### EXERCISE DESCRIPTION
Give the number of lines in the entries below that contain "where". Write nothing besides it.

### Saved data entries
%%

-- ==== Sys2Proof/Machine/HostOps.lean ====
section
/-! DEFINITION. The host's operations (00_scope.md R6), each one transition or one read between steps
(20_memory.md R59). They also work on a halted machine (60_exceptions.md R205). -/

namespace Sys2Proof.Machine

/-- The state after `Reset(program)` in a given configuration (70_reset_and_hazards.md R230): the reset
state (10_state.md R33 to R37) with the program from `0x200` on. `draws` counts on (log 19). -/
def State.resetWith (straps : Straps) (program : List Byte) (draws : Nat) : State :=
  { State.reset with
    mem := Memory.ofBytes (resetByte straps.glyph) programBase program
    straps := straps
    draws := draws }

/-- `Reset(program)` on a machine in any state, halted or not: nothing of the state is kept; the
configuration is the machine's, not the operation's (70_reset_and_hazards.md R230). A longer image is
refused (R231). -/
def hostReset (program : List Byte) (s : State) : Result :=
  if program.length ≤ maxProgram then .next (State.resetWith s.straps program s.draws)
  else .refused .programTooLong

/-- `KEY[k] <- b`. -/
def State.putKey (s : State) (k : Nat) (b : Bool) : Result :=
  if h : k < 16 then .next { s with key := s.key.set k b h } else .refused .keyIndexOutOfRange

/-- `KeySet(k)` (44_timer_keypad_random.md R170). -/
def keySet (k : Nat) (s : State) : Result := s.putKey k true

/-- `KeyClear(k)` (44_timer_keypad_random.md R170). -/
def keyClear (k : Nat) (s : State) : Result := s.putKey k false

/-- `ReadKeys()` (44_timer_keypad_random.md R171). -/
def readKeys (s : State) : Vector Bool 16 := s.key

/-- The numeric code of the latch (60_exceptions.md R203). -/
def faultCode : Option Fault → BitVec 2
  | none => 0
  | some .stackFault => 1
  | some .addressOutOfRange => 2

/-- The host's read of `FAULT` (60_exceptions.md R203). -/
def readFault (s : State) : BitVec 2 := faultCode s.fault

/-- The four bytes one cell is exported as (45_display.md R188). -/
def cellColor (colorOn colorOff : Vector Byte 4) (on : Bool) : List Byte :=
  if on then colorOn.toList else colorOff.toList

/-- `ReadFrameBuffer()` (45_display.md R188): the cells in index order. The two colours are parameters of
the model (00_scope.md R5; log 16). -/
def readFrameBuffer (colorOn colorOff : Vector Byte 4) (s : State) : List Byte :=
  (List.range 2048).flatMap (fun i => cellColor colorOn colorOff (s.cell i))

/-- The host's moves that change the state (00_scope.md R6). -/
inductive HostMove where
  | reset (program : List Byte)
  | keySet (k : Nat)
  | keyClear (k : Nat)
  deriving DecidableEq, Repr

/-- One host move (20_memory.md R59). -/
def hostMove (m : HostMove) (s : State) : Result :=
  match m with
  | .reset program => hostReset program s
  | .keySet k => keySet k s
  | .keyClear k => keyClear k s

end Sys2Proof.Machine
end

%%
%%

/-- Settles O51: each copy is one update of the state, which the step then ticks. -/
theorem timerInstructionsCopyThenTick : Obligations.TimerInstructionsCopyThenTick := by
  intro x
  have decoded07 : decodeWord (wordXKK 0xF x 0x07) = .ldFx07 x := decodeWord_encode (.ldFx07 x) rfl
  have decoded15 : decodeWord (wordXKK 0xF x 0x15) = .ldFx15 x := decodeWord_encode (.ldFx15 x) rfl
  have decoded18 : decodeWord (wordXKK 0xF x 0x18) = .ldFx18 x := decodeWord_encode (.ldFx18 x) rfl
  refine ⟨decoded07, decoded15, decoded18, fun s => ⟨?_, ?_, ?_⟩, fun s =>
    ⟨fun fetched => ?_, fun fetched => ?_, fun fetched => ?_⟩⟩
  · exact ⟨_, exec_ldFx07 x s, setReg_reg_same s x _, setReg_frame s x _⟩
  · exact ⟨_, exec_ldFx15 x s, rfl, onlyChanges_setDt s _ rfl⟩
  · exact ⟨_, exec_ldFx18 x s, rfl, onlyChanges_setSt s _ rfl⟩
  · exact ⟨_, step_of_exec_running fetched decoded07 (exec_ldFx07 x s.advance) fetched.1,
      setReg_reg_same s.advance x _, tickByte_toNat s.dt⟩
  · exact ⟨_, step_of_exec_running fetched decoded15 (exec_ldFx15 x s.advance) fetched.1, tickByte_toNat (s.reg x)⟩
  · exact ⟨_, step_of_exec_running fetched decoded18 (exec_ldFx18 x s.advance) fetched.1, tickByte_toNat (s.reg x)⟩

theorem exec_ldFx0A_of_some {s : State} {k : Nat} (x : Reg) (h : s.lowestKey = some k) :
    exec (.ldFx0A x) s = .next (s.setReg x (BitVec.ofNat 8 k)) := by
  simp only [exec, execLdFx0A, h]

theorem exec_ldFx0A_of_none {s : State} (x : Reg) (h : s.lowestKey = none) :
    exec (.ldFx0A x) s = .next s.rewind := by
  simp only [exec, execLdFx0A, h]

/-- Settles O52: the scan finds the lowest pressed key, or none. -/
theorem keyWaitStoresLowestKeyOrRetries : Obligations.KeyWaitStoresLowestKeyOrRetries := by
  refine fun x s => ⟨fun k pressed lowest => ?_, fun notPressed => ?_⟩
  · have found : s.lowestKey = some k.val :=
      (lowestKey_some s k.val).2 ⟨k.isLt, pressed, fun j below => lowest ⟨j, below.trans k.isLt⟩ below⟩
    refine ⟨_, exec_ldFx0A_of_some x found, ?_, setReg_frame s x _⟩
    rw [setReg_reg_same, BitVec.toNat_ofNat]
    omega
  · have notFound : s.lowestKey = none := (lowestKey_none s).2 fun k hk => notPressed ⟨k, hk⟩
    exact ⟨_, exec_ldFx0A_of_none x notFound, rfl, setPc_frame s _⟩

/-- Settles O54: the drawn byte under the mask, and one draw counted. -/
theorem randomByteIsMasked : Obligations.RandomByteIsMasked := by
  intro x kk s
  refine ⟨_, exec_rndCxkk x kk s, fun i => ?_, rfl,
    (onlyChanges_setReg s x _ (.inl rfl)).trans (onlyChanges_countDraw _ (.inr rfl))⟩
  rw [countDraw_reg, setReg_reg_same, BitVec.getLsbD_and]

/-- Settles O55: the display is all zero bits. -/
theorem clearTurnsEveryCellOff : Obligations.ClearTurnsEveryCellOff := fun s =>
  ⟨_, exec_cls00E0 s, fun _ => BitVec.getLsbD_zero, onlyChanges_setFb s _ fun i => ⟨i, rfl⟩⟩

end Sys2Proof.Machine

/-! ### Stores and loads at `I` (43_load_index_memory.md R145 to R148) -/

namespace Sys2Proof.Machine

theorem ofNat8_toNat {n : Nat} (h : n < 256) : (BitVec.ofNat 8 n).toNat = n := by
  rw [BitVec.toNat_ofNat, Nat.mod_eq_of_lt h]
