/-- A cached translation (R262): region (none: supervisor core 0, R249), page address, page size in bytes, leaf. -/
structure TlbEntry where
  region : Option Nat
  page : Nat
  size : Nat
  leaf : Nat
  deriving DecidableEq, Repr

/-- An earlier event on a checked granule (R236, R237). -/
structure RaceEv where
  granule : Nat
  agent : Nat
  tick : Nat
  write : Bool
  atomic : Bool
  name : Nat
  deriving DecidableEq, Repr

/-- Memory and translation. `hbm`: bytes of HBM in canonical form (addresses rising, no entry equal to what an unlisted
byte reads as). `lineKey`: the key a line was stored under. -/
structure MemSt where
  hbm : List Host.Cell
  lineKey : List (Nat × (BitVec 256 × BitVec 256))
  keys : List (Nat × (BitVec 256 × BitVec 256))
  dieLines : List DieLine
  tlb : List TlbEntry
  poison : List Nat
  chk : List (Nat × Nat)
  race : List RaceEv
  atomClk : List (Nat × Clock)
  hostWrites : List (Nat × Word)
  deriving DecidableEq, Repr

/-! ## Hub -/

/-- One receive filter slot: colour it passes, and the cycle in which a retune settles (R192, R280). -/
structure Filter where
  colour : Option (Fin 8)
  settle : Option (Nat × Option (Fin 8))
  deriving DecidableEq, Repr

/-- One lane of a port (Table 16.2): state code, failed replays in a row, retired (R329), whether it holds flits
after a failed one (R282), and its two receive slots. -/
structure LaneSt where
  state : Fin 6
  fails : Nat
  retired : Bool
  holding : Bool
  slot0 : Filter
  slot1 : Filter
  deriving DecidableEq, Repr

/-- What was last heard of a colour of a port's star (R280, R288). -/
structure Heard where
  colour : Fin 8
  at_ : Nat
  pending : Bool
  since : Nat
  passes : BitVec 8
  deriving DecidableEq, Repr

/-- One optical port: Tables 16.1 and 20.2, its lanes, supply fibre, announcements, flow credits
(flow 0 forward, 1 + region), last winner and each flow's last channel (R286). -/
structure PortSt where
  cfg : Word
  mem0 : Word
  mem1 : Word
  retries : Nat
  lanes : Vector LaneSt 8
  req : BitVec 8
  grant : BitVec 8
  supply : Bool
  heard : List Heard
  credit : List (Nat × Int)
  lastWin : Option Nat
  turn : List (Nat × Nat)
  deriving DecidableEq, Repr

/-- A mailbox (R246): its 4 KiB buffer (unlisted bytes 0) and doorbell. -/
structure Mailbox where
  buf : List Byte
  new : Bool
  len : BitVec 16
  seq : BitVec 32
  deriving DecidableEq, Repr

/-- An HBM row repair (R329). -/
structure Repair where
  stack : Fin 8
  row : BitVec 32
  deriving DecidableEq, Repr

%%

### RESULT
10